▶ REQUIREMENT
Take the entries that follow and return exactly the lines from the one holding "def execIdent (s" through the one holding "(log 54). -/", both included. Nothing else is needed.

▶ RECORDED INFORMATION

-- ==== Sys2Proof/Machine/Mgmt.lean ====
section
/-! DEFINITION. The management bus (R450, R451): the FRU record and the management endpoint's commands. -/

namespace Sys2Proof.Machine

/-- Both addresses answer while VAON is up and the Understory is released. -/
def smbusUp (s : State) : Bool := s.power.vaon && s.power.released

/-- SMB_ALERT# is asserted while a management event bit is set (R443, R451). -/
def smbAlert (s : State) : Bool := s.power.mevent != 0

/-- SMBus's packet error code: the CRC-8 of x⁸ + x² + x + 1 over every byte of the transfer, the highest bit first (R450; PRESUMED, log 54). -/
def pec (bytes : List Byte) : Byte :=
  bytes.foldl (fun c b => (8 : Nat).repeat (fun (d : Byte) => if d.msb then (d <<< 1) ^^^ 7 else d <<< 1) (c ^^^ b)) 0

/-- What a read at a 7-bit address answers: the data and the packet error code over the address to write to, the byte written, the address to
read from and the data. -/
def smbusRead (addr : Nat) (sent : Byte) (data : List Byte) : List Byte :=
  data ++ [pec (bytesOf 1 (2 * addr) ++ [sent] ++ bytesOf 1 (2 * addr + 1) ++ data)]

/-- A block read of the management endpoint: the byte count, the data, the packet error code. -/
def endpoint (code : Byte) (data : List Byte) (s : State) : Host.Outcome State Fault Refusal :=
  let addr := 0x60 + s.power.slotId
  if smbusUp s then .next (emit (.smbus addr (smbusRead addr code (bytesOf 1 data.length ++ data))) s) else .next s

/-- FRU_READ: the 256-byte record from an offset on. -/
def execFruRead (off : Byte) (s : State) : Host.Outcome State Fault Refusal :=
  let addr := 0x50 + s.power.slotId
  if smbusUp s then .next (emit (.smbus addr (smbusRead addr off (s.fuses.fru.drop off.toNat))) s) else .next s

/-- IDENT: serial, IDENT_DIGEST. -/
def execIdent (s : State) : Host.Outcome State Fault Refusal := endpoint 1 (bytesOf 8 s.fuses.serial.toNat ++ identDigest s) s

/-- STATE: BOOT_STATE, BOOT_FAULT, SUPV_STATUS, MOD_EN and PWRGD, a byte each in that order (log 54). -/
def execState (s : State) : Host.Outcome State Fault Refusal :=
  endpoint 2 (bytesOf 4 (bootCode s.boot.st + 2 ^ 8 * (s.boot.fault % 256) + 2 ^ 16 * (understoryValue s 0x6C) +
    flag s.power.modEn 24 + flag s.power.pwrgd 25)) s

/-- INPUT: millivolts, milliamperes, watts of the last tick. -/
def execInput (s : State) : Host.Outcome State Fault Refusal :=
  endpoint 3 (bytesOf 4 s.power.inMv ++ bytesOf 4 s.power.inMa ++ bytesOf 4 s.power.inW) s

/-- The hottest stack temperature and its controller. -/
def hottestStack (s : State) : Nat × Nat :=
  (List.range 8).foldl (fun (m : Nat × Nat) k => let t := (getMc s k).tempC; if m.1 < t then (t, k) else m) (0, 0)

/-- TEMP: a byte each: hottest sensor, its index, hottest stack, its controller. -/
def execTemp (s : State) : Host.Outcome State Fault Refusal :=
  endpoint 4 ((bytesOf 1 (min 255 (hottest s).1)) ++ bytesOf 1 (hottest s).2 ++ bytesOf 1 (hottestStack s).1 ++
    bytesOf 1 (hottestStack s).2) s

/-- RAILS: the present voltages, 16 bits each. -/
def execRails (s : State) : Host.Outcome State Fault Refusal :=
  endpoint 5 ((List.range 8).flatMap (fun i => bytesOf 2 (getRail s i).mv)) s

/-- MEVENT: the event bits and the count of PWR_BRAKE# assertions. -/
def execMevent (s : State) : Host.Outcome State Fault Refusal :=
  endpoint 6 (bytesOf 4 (s.power.mevent + 2 ^ 16 * min (2 ^ 16 - 1) s.power.brakes)) s

/-- The byte of a connector: present, CBL_PWR on, the draw of the last tick in 100 mW, which is none without a cable or its supply (R445,
R451). -/
def cableByte (c : Cable) : Nat :=
  flag c.present 0 + flag c.pwrOn 1 + (if c.present && c.pwrOn then 4 * min 63 c.draw else 0)

/-- CABLES: a byte for each connector. -/
def execCables (s : State) : Host.Outcome State Fault Refusal :=
  endpoint 7 ((List.range 4).flatMap (fun k => bytesOf 1 (cableByte (vget Cable.none s.power.cables k)))) s

/-- Conditions that are still present (R451). -/
def meventNow (s : State) : Nat :=
  flag s.supply.trip 0 + flag (s.boot.st == .stopped) 2 + flag s.power.uvNow 3

/-- The packet error code of a block write of the management endpoint is there and right (R450, log 54). -/
def writeOk (s : State) (code : Byte) (w : MgmtWrite) : Bool :=
  w.pec == some (pec (bytesOf 1 (2 * (0x60 + s.power.slotId)) ++ [code, 4] ++ bytesOf 4 w.val.toNat))

/-- MEVENT_CLR: each 1 clears its bit, a 1 in bit 16 the count; a condition still present sets its bit again at once. A write whose packet error
code is wrong or missing changes nothing. -/
def execMeventClr (val : MgmtWrite) (s : State) : Host.Outcome State Fault Refusal :=
  if !smbusUp s || !writeOk s 0x86 val then .next s
  else
    let v := val.val.toNat
    let kept := s.power.mevent &&& (0x1F ^^^ (v % 32))
    .next { s with power := { s.power with
      mevent := kept ||| meventNow s, brakes := if bit v 16 then 0 else s.power.brakes } }

end Sys2Proof.Machine
end

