-- ==== Sys2Proof/Certificates/Slice0/Obligations.lean ====
section
/-! DEFINITION. The statements for the provers, with the few predicates they share. -/

namespace Sys2Proof.Spec

open Sys2Proof.Machine

/-! ## Shared predicates -/

/-- A command answers this next state. -/
def Answers (c : Instr) (s t : State) : Prop := exec c s = .next t

/-- PF BAR0 offset of a register, as a command's operand. -/
def pf (a : Nat) : BitVec 28 := BitVec.ofNat 28 a

/-- The state with other register words. -/
def withRegs (r : Tab Word32) (s : State) : State := { s with regs := r }

/-- A register word written. -/
def wrote (a v : Nat) (s : State) : State := withRegs (tabSet 0 s.regs a (BitVec.ofNat 32 v)) s

/-- The boot state replaced. -/
def booted (b : Boot) (s : State) : State := { s with boot := b }

/-- `s` with the words, MSI-X state, messages, log, open-value count and crossing accumulators of `t`: nothing else of `s` is changed. -/
def reported (t s : State) : State :=
  { s with regs := t.regs, msix := t.msix, outs := t.outs, blotter := t.blotter, free := t.free, inTick := t.inTick, xings := t.xings }

/-- Every register word but the one at `a` is as before, where the table of words is in canonical form. -/
def wordsKept (s t : State) (a : Nat) : Prop := tabWf (0 : Word32) s.regs = true → ∀ b, b ≠ a → getR t b = getR s b

/-- An EVENT bit of a page instance is set. -/
def eventSet (t : State) (p : Page) (j e : Nat) : Prop := bit (getR t (regAt p j 0x10)) e = true

/-- Only what the nib with this number holds changes. -/
def onNib (nib : Nat) (n : Nib) (s : State) : State := { s with nibs := tabSet Nib.cold s.nibs nib n }

end Sys2Proof.Spec

open Sys2Proof Sys2Proof.Machine Sys2Proof.Spec

/-! ## The block -/

/-- A step takes the command at the front of the queue, whole, and runs it on the machine with the queue's rest; on an empty queue the
block idles (the model's choice, log 17). -/
def Obligations.StepRunsFrontCommand : Prop :=
  ∀ (s : State), (∀ c rest, s.pending = c :: rest → step s = exec c { s with pending := rest }) ∧ (s.pending = [] → step s = .next s)

/-- Every well-formed command answers a next state in every state: no refusal, no fault. A term that names no access of its row's kind (an
aligned full-width access given to NARROW_ACCESS, an empty BAR2 access) stops with illFormed, the model's choice (log 1). An aligned access to
BAR0 of another width above 32 bits than 64 is answered as a narrow one, the model's choice (log 127). -/
def Obligations.WellFormedCommandsComplete : Prop :=
  ∀ (c : Instr) (s : State), (WellFormed c = true → ∃ t, Answers c s t) ∧ (WellFormed c = false → exec c s = .fault .illFormed) ∧
    (∀ fn (off : BitVec 28) size, 4 < size → size ≠ 8 → off.toNat % size = 0 → Answers (.narrowAccess fn off size true) s s ∧
      Answers (.narrowAccess fn off size false) s (emit (.bar0 fn.val off.toNat 0xFFFF_FFFF) s))

/-- From every state whose memory is in canonical form, every step that answers a next state leaves it so. -/
def Obligations.MemoryFormIsInvariant : Prop :=
  ∀ (s t : State), MemoryOk s → step s = .next t → MemoryOk t

/-- The state after reset: memory lists nothing and is in canonical form, the queue is empty, the device is HELD with BOOT_FAULT 0, the
repair map is not applied, every register word is zero and UCLK_COUNT is 0. -/
def Obligations.ResetState : Prop :=
  MemoryOk State.reset ∧ State.reset.pending = [] ∧ State.reset.hbm.cells = [] ∧ State.reset.boot.st = .held ∧
  State.reset.boot.fault = 0 ∧ State.reset.boot.mapReady = false ∧ (∀ a, getR State.reset a = 0) ∧ State.reset.uclk = 0 ∧
  (∀ c, (getCtx State.reset c).st = .free) ∧ (∀ p, p < 16 → (getPort State.reset p).st = .off) ∧
  (∀ g, g < 64 → (getGrove State.reset g).pw = .gated) ∧ State.reset.blotter.next = 0

/-- No command changes the queue or what is fused into the module: the serial number, the root key of slot 0, the identity key and the
FRU record. -/
def Obligations.QueueAndFusesAreKept : Prop :=
  ∀ (c : Instr) (s t : State), Answers c s t → t.pending = s.pending ∧ t.fuses = s.fuses

/-! ## Register access -/

/-- The host's accesses in BAR0. One narrower than 32 bits, or unaligned: a write has no effect, a read returns 0xFFFF_FFFF. An aligned read of
32 bits returns one word of 32 bits, and an aligned write of 32 bits is carried out. -/
def Obligations.NarrowAccess : Prop :=
  ∀ (fn : Fin 16) (off : BitVec 28) (s : State),
    (∀ size, 0 < size → (size < 4 ∨ off.toNat % size ≠ 0) →
      Answers (.narrowAccess fn off size true) s s ∧
      Answers (.narrowAccess fn off size false) s (emit (.bar0 fn.val off.toNat 0xFFFF_FFFF) s)) ∧
    (off.toNat % 4 = 0 → (∃ t, ∃ v : Word32, Answers (.lowWordRead fn off) s t ∧ t.outs = .bar0 fn.val off.toNat v :: s.outs) ∧
      ∀ v : Word32, ∃ t, Answers (.registerWrite fn off v) s t)

/-- A register that carries no command: a write of the physical function stores its RW and RWL bits, RWL bits in HELD only, and changes
no other word and nothing else. The pages whose writes are conditional (CTX, VFUNC, LIGATURE), SPATTER's pairs and XING_CFG are not in it. -/
def Sys2Proof.Spec.plainReg (p : Page) (off : Nat) : Bool :=
  !(p == .ctx || p == .vfunc || p == .ligature || p == .spatter || p == .security && off == 0x40 || p == .mmu ||
    p == .boot && (off == 0x44 || off == 0x64 || off == 0x68) || p == .pcie && off == 0x44 || p == .ranger && off == 0x40 ||
    p == .port && off == 0x44 || p == .understory && off == 0x4C)

/-- A write by the physical function of a register that carries no command stores its RW and RWL bits and changes no other word and nothing
else. In HELD a write of XING_CFG also puts the crossings in the mode that FAST_XING names. A virtual function writes its own page at VF BAR0
offset 0x10_0000 the same way, a window's pair coming into effect with its high word; it reaches no other function's context, and nothing beyond
its tables. -/
def Obligations.RegisterWriteStores : Prop :=
  ∀ (s : State) (v : Word32),
    (∀ (p : Page) (j off : Nat) (r : RegInfo), pageAt (regAt p j off) = some (p, j) → off < 0x1000 →
      off % 4 = 0 → 0x40 ≤ off → Spec.plainReg p off = true → regInfo p off = some r → r.w1c = 0 → r.rc = 0 → r.ro = 0 →
      r.rw ||| r.rwl ≠ 0 → r.wo = 0 → (r.rwl = 0 ∨ s.boot.st = .held) →
      Answers (.registerWrite 0 (pf (regAt p j off)) v) s (wrote (regAt p j off) (v.toNat &&& (r.rw ||| r.rwl)) s)) ∧
    (s.boot.st = .held → Answers (.registerWrite 0 (pf (regAt .understory 0 0x4C)) v) s
      (booted { s.boot with service := !v.getLsbD 0 } (wrote (regAt .understory 0 0x4C) (v.toNat % 2) s))) ∧
    (∀ fn : Fin 16, fn.val ≠ 0 → bit s.boot.vfEn fn.val = true →
      (∀ k, k < 4 →
        Answers (.registerWrite fn (pf (0x10_0000 + 0x40 + 8 * k)) v) s
          (wrote (regAt .vfunc fn.val (0x40 + 8 * k)) (v.toNat &&& 0xFFE0_0001) s) ∧
        ∃ t, Answers (.registerWrite fn (pf (0x10_0000 + 0x44 + 8 * k)) v) s t ∧ t = withRegs t.regs s ∧
          (tabWf (0 : Word32) s.regs = true → cfgPair t (regAt .vfunc fn.val (0x40 + 8 * k)) =
            getR s (regAt .vfunc fn.val (0x40 + 8 * k)) + 2 ^ 32 * (v.toNat &&& 0xFF_FFFF))) ∧
      (∀ off : BitVec 28, 0x10_1400 ≤ off.toNat ∨ (off.toNat < 0x10_0000 ∧ ctxFunc s (off.toNat / 0x1000) ≠ fn.val) →
        Answers (.registerWrite fn off v) s s))

/-- Offsets of a page that hold no register read as zero and a write to one changes nothing; bits of a register outside its fields read
as zero. -/
def Obligations.ReservedReadsZero : Prop :=
  ∀ (s : State) (p : Page) (j off : Nat),
    (∀ v : Word32, pageAt (regAt p j off) = some (p, j) → p ≠ .vfunc → off < 0x1000 → off % 4 = 0 → 0x18 ≤ off → regInfo p off = none →
      wordAt s (regAt p j off) = 0 ∧ Answers (.registerWrite 0 (pf (regAt p j off)) v) s s) ∧
    (∀ r : RegInfo, 0x18 ≤ off → regInfo p off = some r →
      pageValue s p j off &&& (0xFFFF_FFFF ^^^ (r.rw ||| r.rwl ||| r.w1c ||| r.rc ||| r.ro)) = 0)

/-- Reading the low word of a pair that the device updates returns it and latches the high word: whatever happens next, a read of the
high word by the physical function returns the latched value until it reads a low word. -/
def Obligations.LowWordLatchesHigh : Prop :=
  ∀ (s : State) (a : Nat), a + 4 < 2 ^ 28 → a % 4 = 0 → isRoLow a = true →
    ∃ t, Answers (.lowWordRead 0 (pf a)) s t ∧ t.outs = .bar0 0 a (BitVec.ofNat 32 (latchedWord s 0 a)) :: s.outs ∧
      tabFind? t.latches 0 = some (a, BitVec.ofNat 32 (wordAt s (a + 4))) ∧ t.hbm = s.hbm ∧ t.nibs = s.nibs ∧
      ∀ u : State, u.latches = t.latches →
        ∃ u', Answers (.lowWordRead 0 (pf (a + 4))) u u' ∧ u'.outs = .bar0 0 (a + 4) (BitVec.ofNat 32 (wordAt s (a + 4))) :: u.outs

/-- A read-and-clear counter returns its value and ends holding what the hardware adds in the same cycle; no other word changes. -/
def Obligations.CounterReadClears : Prop :=
  ∀ (s : State) (p : Page) (j off : Nat) (r : RegInfo) (inc : Word32), pageAt (regAt p j off) = some (p, j) → off < 0x1000 →
    off % 4 = 0 → regInfo p off = some r → r.rc ≠ 0 → tabWf (0 : Word32) s.regs = true →
    ∃ t, Answers (.counterRead 0 (pf (regAt p j off)) inc) s t ∧
      t.outs = .bar0 0 (regAt p j off) (BitVec.ofNat 32 (latchedWord s 0 (regAt p j off))) :: s.outs ∧
      getR t (regAt p j off) = (getR s (regAt p j off) &&& (0xFFFF_FFFF ^^^ r.rc)) ||| (inc.toNat &&& r.rc) ∧
      (∀ b, b ≠ regAt p j off → getR t b = getR s b) ∧ t.hbm = s.hbm ∧ t.nibs = s.nibs ∧ t.ctxs = s.ctxs ∧ t.boot = s.boot

/-- Writing 1 to an EVENT bit clears it unless the hardware sets it in the same cycle; every other word stays. -/
def Obligations.EventClear : Prop :=
  ∀ (s : State) (p : Page) (j : Nat) (v set : Word32), pageAt (regAt p j 0x10) = some (p, j) → tabWf (0 : Word32) s.regs = true →
    ∃ t, Answers (.eventClear (pf (regAt p j 0x10)) v set) s t ∧
      getR t (regAt p j 0x10) = (getR s (regAt p j 0x10) &&& (0xFFFF_FFFF ^^^ v.toNat)) ||| (set.toNat &&& pageCap p) ∧
      (∀ b, b ≠ regAt p j 0x10 → getR t b = getR s b) ∧ t.hbm = s.hbm ∧ t.boot = s.boot ∧ t.blotter = s.blotter

/-- The PF vector of page events is live: RUN or STOPPED, EVT_EN 1, neither its table entry nor the function masked. -/
def Sys2Proof.Spec.eventsLive (s : State) (vec : Nat) : Prop :=
  irqLive s = true ∧ getF s (regAt .pcie 0 0x44) 6 6 = 1 ∧ getF s (regAt .pcie 0 0x44) 5 0 = vec ∧ vecMasked s 0 vec = false
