section modCtx
variable (c : Nat) (f : Ctx → Ctx)
@[simp] theorem modCtx_pending : (modCtx c f s).pending = s.pending := rfl
@[simp] theorem modCtx_free : (modCtx c f s).free = s.free := rfl
@[simp] theorem modCtx_outs : (modCtx c f s).outs = s.outs := rfl
@[simp] theorem modCtx_regs : (modCtx c f s).regs = s.regs := rfl
@[simp] theorem modCtx_latches : (modCtx c f s).latches = s.latches := rfl
@[simp] theorem modCtx_msix : (modCtx c f s).msix = s.msix := rfl
@[simp] theorem modCtx_uclk : (modCtx c f s).uclk = s.uclk := rfl
@[simp] theorem modCtx_inTick : (modCtx c f s).inTick = s.inTick := rfl
@[simp] theorem modCtx_times : (modCtx c f s).times = s.times := rfl
@[simp] theorem modCtx_fuses : (modCtx c f s).fuses = s.fuses := rfl
@[simp] theorem modCtx_power : (modCtx c f s).power = s.power := rfl
@[simp] theorem modCtx_boot : (modCtx c f s).boot = s.boot := rfl
@[simp] theorem modCtx_blotter : (modCtx c f s).blotter = s.blotter := rfl
@[simp] theorem modCtx_hbm : (modCtx c f s).hbm = s.hbm := rfl
@[simp] theorem modCtx_mcs : (modCtx c f s).mcs = s.mcs := rfl
@[simp] theorem modCtx_mmu : (modCtx c f s).mmu = s.mmu := rfl
@[simp] theorem modCtx_groves : (modCtx c f s).groves = s.groves := rfl
@[simp] theorem modCtx_pnibs : (modCtx c f s).pnibs = s.pnibs := rfl
@[simp] theorem modCtx_nibs : (modCtx c f s).nibs = s.nibs := rfl
@[simp] theorem modCtx_canopy : (modCtx c f s).canopy = s.canopy := rfl
@[simp] theorem modCtx_ranger : (modCtx c f s).ranger = s.ranger := rfl
@[simp] theorem modCtx_supply : (modCtx c f s).supply = s.supply := rfl
@[simp] theorem modCtx_seedbank : (modCtx c f s).seedbank = s.seedbank := rfl
@[simp] theorem modCtx_scribes : (modCtx c f s).scribes = s.scribes := rfl
@[simp] theorem modCtx_lig : (modCtx c f s).lig = s.lig := rfl
@[simp] theorem modCtx_ports : (modCtx c f s).ports = s.ports := rfl
@[simp] theorem modCtx_xings : (modCtx c f s).xings = s.xings := rfl
end modCtx

section setPNib
variable (n : Nat) (x : PNib)
@[simp] theorem setPNib_pending : (setPNib n x s).pending = s.pending := rfl
@[simp] theorem setPNib_free : (setPNib n x s).free = s.free := rfl
@[simp] theorem setPNib_outs : (setPNib n x s).outs = s.outs := rfl
@[simp] theorem setPNib_regs : (setPNib n x s).regs = s.regs := rfl
@[simp] theorem setPNib_latches : (setPNib n x s).latches = s.latches := rfl
@[simp] theorem setPNib_msix : (setPNib n x s).msix = s.msix := rfl
@[simp] theorem setPNib_uclk : (setPNib n x s).uclk = s.uclk := rfl
@[simp] theorem setPNib_inTick : (setPNib n x s).inTick = s.inTick := rfl
@[simp] theorem setPNib_times : (setPNib n x s).times = s.times := rfl
@[simp] theorem setPNib_fuses : (setPNib n x s).fuses = s.fuses := rfl
@[simp] theorem setPNib_power : (setPNib n x s).power = s.power := rfl
@[simp] theorem setPNib_boot : (setPNib n x s).boot = s.boot := rfl
@[simp] theorem setPNib_blotter : (setPNib n x s).blotter = s.blotter := rfl
@[simp] theorem setPNib_hbm : (setPNib n x s).hbm = s.hbm := rfl
@[simp] theorem setPNib_mcs : (setPNib n x s).mcs = s.mcs := rfl
@[simp] theorem setPNib_mmu : (setPNib n x s).mmu = s.mmu := rfl
@[simp] theorem setPNib_groves : (setPNib n x s).groves = s.groves := rfl
@[simp] theorem setPNib_nibs : (setPNib n x s).nibs = s.nibs := rfl
@[simp] theorem setPNib_canopy : (setPNib n x s).canopy = s.canopy := rfl
@[simp] theorem setPNib_ctxs : (setPNib n x s).ctxs = s.ctxs := rfl
@[simp] theorem setPNib_ranger : (setPNib n x s).ranger = s.ranger := rfl
@[simp] theorem setPNib_supply : (setPNib n x s).supply = s.supply := rfl
@[simp] theorem setPNib_seedbank : (setPNib n x s).seedbank = s.seedbank := rfl
@[simp] theorem setPNib_scribes : (setPNib n x s).scribes = s.scribes := rfl
@[simp] theorem setPNib_lig : (setPNib n x s).lig = s.lig := rfl
@[simp] theorem setPNib_ports : (setPNib n x s).ports = s.ports := rfl
@[simp] theorem setPNib_xings : (setPNib n x s).xings = s.xings := rfl
end setPNib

▶ TASK RESULT
def execIdent (s : State) : Host.Outcome State Fault Refusal := endpoint 1 (bytesOf 8 s.fuses.serial.toNat ++ identDigest s) s

/-- STATE: BOOT_STATE, BOOT_FAULT, SUPV_STATUS, MOD_EN and PWRGD, a byte each in that order (log 54). -/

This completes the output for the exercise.